# Essential oils



## Rader Sidetrack (Nov 30, 2011)

Welcome to Beesource!


>> How much oil per gallon in sugar syrup?

Well, what is it that you were hoping to accomplish, and which essential oil did you have in mind?


----------



## crofter (May 5, 2011)

To add to what Rader posted; how do you know what the concentration of the "essential" oil really is. To some definitions it may have little more than the essence (smell) of what you think you are getting. Some of the essential oils have a narrow safety threshold between effectiveness and mortality. If you are taking someone elses recipe you better trust that you are using ingredients of the same concentration as the author.


----------



## levesque (Feb 5, 2015)

Rader Sidetrack said:


> Welcome to Beesource!
> 
> 
> >> How much oil per gallon in sugar syrup?
> ...


I was thinking peppermint to help eliminate mold in the sugar syrup


----------



## Rader Sidetrack (Nov 30, 2011)

Adding ascorbic acid (vitamin C tablets) lowers the ph of the syrup and also contributes to inverting the sugar. You may be interested in this thread on the subject:

http://www.beesource.com/forums/sho...23442&highlight=syrup+citric+acid#post1123442


----------



## AL from Georgia (Jul 14, 2014)

Look up Fat Bee Man essential oils on Youtube.
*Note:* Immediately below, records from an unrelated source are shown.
-- ==== Sys2Proof/Laws/Skein.lean ====
section
/-! SUPPORT. The Skein: what its operations do to its bytes, that they keep its canonical form, and what they leave
alone. -/

namespace Sys2Proof.Machine

variable (d : Dev)

/-! ### The Skein's part of the device -/

@[simp] theorem Dev.modSk_now (g : SkeinSt → SkeinSt) : (d.modSk g).now = d.now := rfl
@[simp] theorem Dev.modSk_regs (g : SkeinSt → SkeinSt) : (d.modSk g).regs = d.regs := rfl
@[simp] theorem Dev.modSk_lastAccess (g : SkeinSt → SkeinSt) : (d.modSk g).lastAccess = d.lastAccess := rfl
@[simp] theorem Dev.modSk_reports (g : SkeinSt → SkeinSt) : (d.modSk g).reports = d.reports := rfl
@[simp] theorem Dev.modSk_freeCtr (g : SkeinSt → SkeinSt) : (d.modSk g).freeCtr = d.freeCtr := rfl
@[simp] theorem Dev.modSk_ms (g : SkeinSt → SkeinSt) : (d.modSk g).ms = d.ms := rfl
@[simp] theorem Dev.modSk_cr (g : SkeinSt → SkeinSt) : (d.modSk g).cr = d.cr := rfl
@[simp] theorem Dev.modSk_md (g : SkeinSt → SkeinSt) : (d.modSk g).md = d.md := rfl
@[simp] theorem Dev.modSk_pt (g : SkeinSt → SkeinSt) : (d.modSk g).pt = d.pt := rfl
@[simp] theorem Dev.modSk_ps (g : SkeinSt → SkeinSt) : (d.modSk g).ps = d.ps := rfl
@[simp] theorem Dev.modSk_tn (g : SkeinSt → SkeinSt) : (d.modSk g).tn = d.tn := rfl
@[simp] theorem Dev.modSk_sn (g : SkeinSt → SkeinSt) : (d.modSk g).sn = d.sn := rfl
@[simp] theorem Dev.modSk_pl (g : SkeinSt → SkeinSt) : (d.modSk g).pl = d.pl := rfl
@[simp] theorem Dev.modSk_su (g : SkeinSt → SkeinSt) : (d.modSk g).su = d.su := rfl
@[simp] theorem Dev.modSk_fl (g : SkeinSt → SkeinSt) : (d.modSk g).fl = d.fl := rfl
@[simp] theorem Dev.modSk_sv (g : SkeinSt → SkeinSt) : (d.modSk g).sv = d.sv := rfl
@[simp] theorem Dev.modSk_lk (g : SkeinSt → SkeinSt) : (d.modSk g).lk = d.lk := rfl
@[simp] theorem Dev.modSk_sk (g : SkeinSt → SkeinSt) : (d.modSk g).sk = g d.sk := rfl
@[simp] theorem Dev.reg_modSk (g : SkeinSt → SkeinSt) (a : Nat) : (d.modSk g).reg a = d.reg a := rfl

/-! ### Bytes -/

theorem Dev.byte_setByte (a x : Nat) (b : Byte) : (d.setByte a b).byte x = if x = a then b else d.byte x :=
  smGet_smSet _ _ a x b

/-- Writing a byte keeps the canonical form. -/
theorem Memory.wf_setByte (a : Nat) (b : Byte) (h : Memory.wf d.sk.mem = true) : Memory.wf (d.setByte a b).sk.mem = true :=
  smWf_smSet _ _ a b h

theorem Dev.byte_setBytes (a x : Nat) (bs : List Byte) :
    (d.setBytes a bs).byte x = if a ≤ x ∧ x < a + bs.length then bs.getD (x - a) 0 else d.byte x := by
  induction bs generalizing d a with
  | nil =>
    have : ¬ (a ≤ x ∧ x < a + ([] : List Byte).length) := by simp
    rw [if_neg this]; rfl
  | cons b bs ih =>
    rw [Dev.setBytes, ih, Dev.byte_setByte]
    simp only [List.length_cons]
    by_cases h1 : x = a
    · subst h1
      simp
    · by_cases h2 : a + 1 ≤ x ∧ x < a + 1 + bs.length
      · have h3 : a ≤ x ∧ x < a + (bs.length + 1) := by omega
        have h4 : x - a = (x - (a + 1)) + 1 := by omega
        rw [if_pos h2, if_pos h3, h4, List.getD_cons_succ]
      · have h3 : ¬ (a ≤ x ∧ x < a + (bs.length + 1)) := by omega
        rw [if_neg h2, if_neg h3, if_neg h1]

theorem Memory.wf_setBytes (a : Nat) (bs : List Byte) (h : Memory.wf d.sk.mem = true) :
    Memory.wf (d.setBytes a bs).sk.mem = true := by
  induction bs generalizing d a with
  | nil => exact h
  | cons b bs ih => exact ih _ _ (Memory.wf_setByte d a b h)

/-! ### What the Skein's operations leave alone -/

/-- Two devices that differ only as an access of the Skein may make them differ: its marks, waits and statuses, the
registers of its block, what the prefetchers hold, the live coefficient copies, and reports. -/
structure Dev.skNear (d e : Dev) : Prop where
  mem : e.sk.mem = d.sk.mem
  locks : e.sk.locks = d.sk.locks
  hanks : e.sk.hanks = d.sk.hanks
  regs : ∀ a, ¬ (0x37000000 ≤ a ∧ a < 0x37001000) → e.reg a = d.reg a
  now : e.now = d.now
  lastAccess : e.lastAccess = d.lastAccess
  freeCtr : e.freeCtr = d.freeCtr
  ms : e.ms = d.ms
  loops : e.cr.loops = d.cr.loops
  bobbins : e.cr.bobbins = d.cr.bobbins
  pt : e.pt = d.pt
  ps : e.ps = d.ps
  tn : e.tn = d.tn
  sn : e.sn = d.sn
  pl : e.pl = d.pl
  su : e.su = d.su
  fl : e.fl = d.fl
  sv : e.sv = d.sv
  lk : e.lk = d.lk
  spn : ∀ p, ∃ live, e.spn p = { d.spn p with live := live }

theorem Dev.skNear.rfl {d : Dev} : d.skNear d where
  mem := by rfl
  locks := by rfl
  hanks := by rfl
  regs _ _ := by rfl
  now := by rfl
  lastAccess := by rfl
  freeCtr := by rfl
  ms := by rfl
  loops := by rfl
  bobbins := by rfl
  pt := by rfl
  ps := by rfl
  tn := by rfl
  sn := by rfl
  pl := by rfl
  su := by rfl
  fl := by rfl
  sv := by rfl
  lk := by rfl
  spn p := ⟨(d.spn p).live, by rfl⟩

theorem Dev.skNear.trans {d e f : Dev} (h : d.skNear e) (k : e.skNear f) : d.skNear f where
  mem := k.mem.trans h.mem
  locks := k.locks.trans h.locks
  hanks := k.hanks.trans h.hanks
  regs a ha := (k.regs a ha).trans (h.regs a ha)
  now := k.now.trans h.now
  lastAccess := k.lastAccess.trans h.lastAccess
  freeCtr := k.freeCtr.trans h.freeCtr
  ms := k.ms.trans h.ms
  loops := k.loops.trans h.loops
  bobbins := k.bobbins.trans h.bobbins
  pt := k.pt.trans h.pt
  ps := k.ps.trans h.ps
  tn := k.tn.trans h.tn
  sn := k.sn.trans h.sn
  pl := k.pl.trans h.pl
  su := k.su.trans h.su
  fl := k.fl.trans h.fl
  sv := k.sv.trans h.sv
  lk := k.lk.trans h.lk
  spn p := by
    obtain ⟨x, hx⟩ := h.spn p
    obtain ⟨y, hy⟩ := k.spn p
    exact ⟨y, by rw [hy, hx]⟩

/-- Changing only marks, waits, statuses, broken lines, draws or grants. -/
theorem Dev.skNear.ofSk {d : Dev} {f : SkeinSt → SkeinSt} (hm : (f d.sk).mem = d.sk.mem)
    (hl : (f d.sk).locks = d.sk.locks) (hh : (f d.sk).hanks = d.sk.hanks) : d.skNear (d.modSk f) where
  mem := hm
  locks := hl
  hanks := hh
  regs _ _ := by rfl
  now := by rfl
  lastAccess := by rfl
  freeCtr := by rfl
  ms := by rfl
  loops := by rfl
  bobbins := by rfl
  pt := by rfl
  ps := by rfl
  tn := by rfl
  sn := by rfl
  pl := by rfl
  su := by rfl
  fl := by rfl
  sv := by rfl
  lk := by rfl
  spn p := ⟨(d.spn p).live, by rfl⟩

/-- Changing a register of the Skein's block. -/
theorem Dev.skNear.ofReg {d : Dev} {a : Nat} {w : Word} (ha : 0x37000000 ≤ a ∧ a < 0x37001000) :
    d.skNear (d.setReg a w) where
  mem := by rfl
  locks := by rfl
  hanks := by rfl
  regs x hx := Dev.reg_setReg_other _ _ (fun h => hx (h ▸ ha))
  now := by rfl
  lastAccess := by rfl
  freeCtr := by rfl
  ms := by rfl
  loops := by rfl
  bobbins := by rfl
  pt := by rfl
  ps := by rfl
  tn := by rfl
  sn := by rfl
  pl := by rfl
  su := by rfl
  fl := by rfl
  sv := by rfl
  lk := by rfl
  spn p := ⟨(d.spn p).live, by rfl⟩

theorem Dev.skNear.ofRaise {d : Dev} (s i : Nat) : d.skNear (d.raise s i) where
  mem := by simp
  locks := by simp
  hanks := by simp
  regs a _ := by simp
  now := by simp
  lastAccess := by simp
  freeCtr := by simp
  ms := by simp
  loops := by simp
  bobbins := by simp
  pt := by simp
  ps := by simp
  tn := by simp
  sn := by simp
  pl := by simp
  su := by simp
  fl := by simp
  sv := by simp
  lk := by simp
  spn p := ⟨(d.spn p).live, by simp⟩

theorem Dev.skNear.ofWhorl {d : Dev} (n : Nat) (w : Whorl) : d.skNear (d.setWhorl n w) where
  mem := by rfl
  locks := by rfl
  hanks := by rfl
  regs _ _ := by rfl
  now := by rfl
  lastAccess := by rfl
  freeCtr := by rfl
  ms := by rfl
  loops := by rfl
  bobbins := by rfl
  pt := by rfl
  ps := by rfl
  tn := by rfl
  sn := by rfl
  pl := by rfl
  su := by rfl
  fl := by rfl
  sv := by rfl
  lk := by rfl
  spn p := ⟨(d.spn p).live, by rfl⟩

theorem Dev.skNear.ofLive {d : Dev} (p : Nat) (g : Spindle → SMap DWord) :
    d.skNear (d.modSpn p fun s => { s with live := g s }) where
  mem := by rfl
  locks := by rfl
  hanks := by rfl
  regs _ _ := by rfl
  now := by rfl
  lastAccess := by rfl
  freeCtr := by rfl
  ms := by rfl
  loops := by rfl
  bobbins := by rfl
  pt := by rfl
  ps := by rfl
  tn := by rfl
  sn := by rfl
  pl := by rfl
  su := by rfl
  fl := by rfl
  sv := by rfl
  lk := by rfl
  spn q := by
    unfold Dev.modSpn
    rw [Dev.spn_setSpn]
    split
    · next h => subst h; exact ⟨g (d.spn q), by rfl⟩
    · exact ⟨(d.spn q).live, by rfl⟩

/-- A fold of near steps is near. -/
theorem Dev.skNear.foldl {α : Type} {f : Dev → α → Dev} (h : ∀ (e : Dev) (x : α), e.skNear (f e x)) (xs : List α) (d : Dev) :
    d.skNear (xs.foldl f d) := by
  induction xs generalizing d with
  | nil => exact Dev.skNear.rfl
  | cons x xs ih => exact (h d x).trans (ih _)

theorem Dev.skNear.ite {d e f : Dev} {c : Prop} [Decidable c] (h : d.skNear e) (k : d.skNear f) :
    d.skNear (if c then e else f) := by split <;> assumption

theorem Dev.skNear_setEcc (a : Nat) (e : Ecc) : d.skNear (d.setEcc a e) := Dev.skNear.ofSk rfl rfl rfl

theorem Dev.skNear_setStatus (req : Nat) (st : DrawStatus) : d.skNear (d.setStatus req st) :=
  Dev.skNear.ofSk rfl rfl rfl

theorem Dev.skNear_setBroken (l : Nat) (b : Bool) : d.skNear (d.setBroken l b) := Dev.skNear.ofSk rfl rfl rfl

theorem Dev.skNear_addWait (w : LockWait) : d.skNear (d.addWait w) := Dev.skNear.ofSk rfl rfl rfl

theorem Dev.skNear_noteCe (a : Nat) : d.skNear (d.noteCe a) :=
  ((Dev.skNear_setEcc d a .good).trans (Dev.skNear.ofReg (by decide))).trans
    ((Dev.skNear.ofReg (by decide)).trans (Dev.skNear.ofRaise _ _))

theorem Dev.skNear_noteUe (a : Nat) (b : Bool) : d.skNear (d.noteUe a b) := by
  have h1 : d.skNear (d.setRbit Reg.SKN_STAT 1 true) := Dev.skNear.ofReg (by decide)
  have h2 : ∀ e : Dev, e.skNear (e.when b fun d => d.setRbit Reg.SKN_STAT 2 true) := by
    intro e; unfold Dev.when
    exact Dev.skNear.ite (Dev.skNear.ofReg (by decide)) Dev.skNear.rfl
  exact (h1.trans (h2 _)).trans ((Dev.skNear.ofReg (by decide)).trans (Dev.skNear.ofRaise _ _))

/-- Checking a word changes marks, the block's registers and reports at most. -/
theorem Dev.skNear_checkWord (a : Nat) : d.skNear (d.checkWord a).1 := by
  unfold Dev.checkWord
  split
  · exact Dev.skNear.rfl
  · exact Dev.skNear_noteCe d a
  · exact Dev.skNear_noteUe d a _
  · exact Dev.skNear_noteUe d a _

theorem Dev.skNear_checkWords (a n : Nat) : d.skNear (d.checkWords a n).1 := by
  induction n generalizing d a with
  | zero => exact Dev.skNear.rfl
  | succ n ih => exact (Dev.skNear_checkWord d a).trans (ih _ _)

theorem Dev.skNear_slotNotices (a n : Nat) : d.skNear (d.slotNotices a n) := by
  unfold Dev.slotNotices
  refine Dev.skNear.foldl (fun e i => ?_) _ _
  dsimp only
  split
  · exact Dev.skNear.ofWhorl _ _
  · exact Dev.skNear.rfl

theorem Dev.skNear_liveUpdate (k : Nat) (h : Hank) (a n : Nat) : d.skNear (d.liveUpdate k h a n) := by
  unfold Dev.liveUpdate
  refine Dev.skNear.foldl (fun e p => ?_) _ _
  split
  · refine Dev.skNear.foldl (fun e i => ?_) _ _
    split
    · exact Dev.skNear.ofLive p fun s => smSet (fun _ => 0) s.live _ _
    · exact Dev.skNear.rfl
  · exact Dev.skNear.rfl

theorem Dev.skNear_afterWrite (a n : Nat) : d.skNear (d.afterWrite a n) := by
  unfold Dev.afterWrite
  split
  · split
    · exact Dev.skNear_slotNotices d a n
    · split
      · exact Dev.skNear_liveUpdate d _ _ a n
      · exact Dev.skNear.rfl
  · exact Dev.skNear.rfl

theorem Dev.skNear_copyTouch (a n : Nat) : d.skNear (d.copyTouch a n) := by
  exact Dev.skNear.ofSk rfl rfl rfl

theorem Dev.skNear_clearMarks (req a n : Nat) : d.skNear (d.clearMarks req a n) := by
  unfold Dev.clearMarks
  refine Dev.skNear.foldl (fun e l => ?_) _ _
  split
  · exact Dev.skNear_setBroken e l false
  · exact Dev.skNear.rfl

/-- A write of bytes is those bytes set and what an access may change beside. -/
theorem Dev.skNear_writeBytes (req a : Nat) (bs : List Byte) : (d.setBytes a bs).skNear (d.writeBytes req a bs) := by
  unfold Dev.writeBytes Dev.putBytes
  refine Dev.skNear.trans ?_
    (((Dev.skNear_copyTouch _ _ _).trans (Dev.skNear_clearMarks _ _ _ _)).trans (Dev.skNear_afterWrite _ _ _))
  refine Dev.skNear.foldl (fun e i => ?_) _ _
  dsimp only
  split
  · exact Dev.skNear_setEcc e _ _
  · exact Dev.skNear.rfl

/-- What a write does to the bytes: exactly the written ones. -/
theorem Dev.byte_writeBytes (req a x : Nat) (bs : List Byte) :
    (d.writeBytes req a bs).byte x = if a ≤ x ∧ x < a + bs.length then bs.getD (x - a) 0 else d.byte x := by
  rw [← Dev.byte_setBytes]
  unfold Dev.byte
  rw [(Dev.skNear_writeBytes d req a bs).mem]

theorem Memory.wf_writeBytes (req a : Nat) (bs : List Byte) (h : Memory.wf d.sk.mem = true) :
    Memory.wf (d.writeBytes req a bs).sk.mem = true := by
  rw [(Dev.skNear_writeBytes d req a bs).mem]; exact Memory.wf_setBytes d a bs h

theorem Dev.skNear_noteGrant (bank cls req : Nat) : d.skNear (d.noteGrant bank cls req) := Dev.skNear.ofSk rfl rfl rfl

/-! ### Accesses of units -/

/-- In a bank where no request is raised, an access has its turn at once (R56). -/
theorem Dev.clearWay_idle (bank cls req : Nat) (h : d.drawsOf bank = []) : d.clearWay bank cls req = (d, true) := by
  simp [Dev.clearWay, h]

/-- A load in an idle bank leaves the bytes. -/
theorem Dev.skNear_load (req cls a n : Nat) (h : d.drawsOf (bankOf a) = []) : d.skNear (d.load req cls a n).1 := by
  unfold Dev.load
  simp only [h, List.isEmpty_nil, if_true]
  unfold Dev.loadAt
  split
  · exact Dev.skNear_setStatus _ _ _
  · split
    · exact Dev.skNear_setStatus _ _ _
    · split
      · exact Dev.skNear_setStatus _ _ _
      · rw [Dev.clearWay_idle d _ _ _ h]
        simp only [if_true]
        split
        · exact ((Dev.skNear_noteGrant d _ _ _).trans (Dev.skNear_checkWords _ _ _)).trans (Dev.skNear_setStatus _ _ _)
        · exact ((Dev.skNear_noteGrant d _ _ _).trans (Dev.skNear_checkWords _ _ _)).trans (Dev.skNear_setStatus _ _ _)

/-- A store that is granted writes its bytes or, where the word it would be merged with is bad, none (R42). -/
theorem Dev.skNear_storeNow (req a : Nat) (bs : List Byte) :
    d.skNear (d.storeNow req a bs []).1 ∨ (d.setBytes a bs).skNear (d.storeNow req a bs []).1 ∨
      ((d.checkWord a).1.setBytes a bs).skNear (d.storeNow req a bs []).1 := by
  unfold Dev.storeNow
  by_cases hp : (decide (a % 4 ≠ 0) || decide (bs.length % 4 ≠ 0)) = true
  · simp only [hp, if_true]
    split
    · exact .inr (.inr ((Dev.skNear_writeBytes _ _ _ _).trans (Dev.skNear_setStatus _ _ _)))
    · exact .inl ((Dev.skNear_checkWord _ _).trans (Dev.skNear_setStatus _ _ _))
  · simp only [hp]
    exact .inr (.inl ((Dev.skNear_writeBytes _ _ _ _).trans (Dev.skNear_setStatus _ _ _)))

/-- A request raised in a bank waits there until a draw is served by itself. -/
theorem Dev.skNear_setDraws (bank : Nat) (q : List Draw) : d.skNear (d.setDraws bank q) := Dev.skNear.ofSk rfl rfl rfl

/-- A granted store keeps the Skein's canonical form. -/
theorem Memory.wf_storeNow (req a : Nat) (bs : List Byte) (h : Memory.wf d.sk.mem = true) :
    Memory.wf (d.storeNow req a bs []).1.sk.mem = true := by
  rcases Dev.skNear_storeNow d req a bs with k | k | k
  · rw [k.mem]; exact h
  · rw [k.mem]; exact Memory.wf_setBytes d a bs h
  · rw [k.mem]
    refine Memory.wf_setBytes _ a bs ?_
    rw [(Dev.skNear_checkWord d a).mem]; exact h

end Sys2Proof.Machine
end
He can give you a general idea of how some beekeeper use essential oils.


----------



## ccar2000 (Aug 9, 2009)

I have been using the Honey B Healthy and Amino B Booster per the label, the syrup doesn't get moldy and they take it well.


----------



## AmericasBeekeeper (Jan 24, 2010)

Welcome!


----------



## Mutt bee (Jan 11, 2015)

Welcome to the forum Levesque !


----------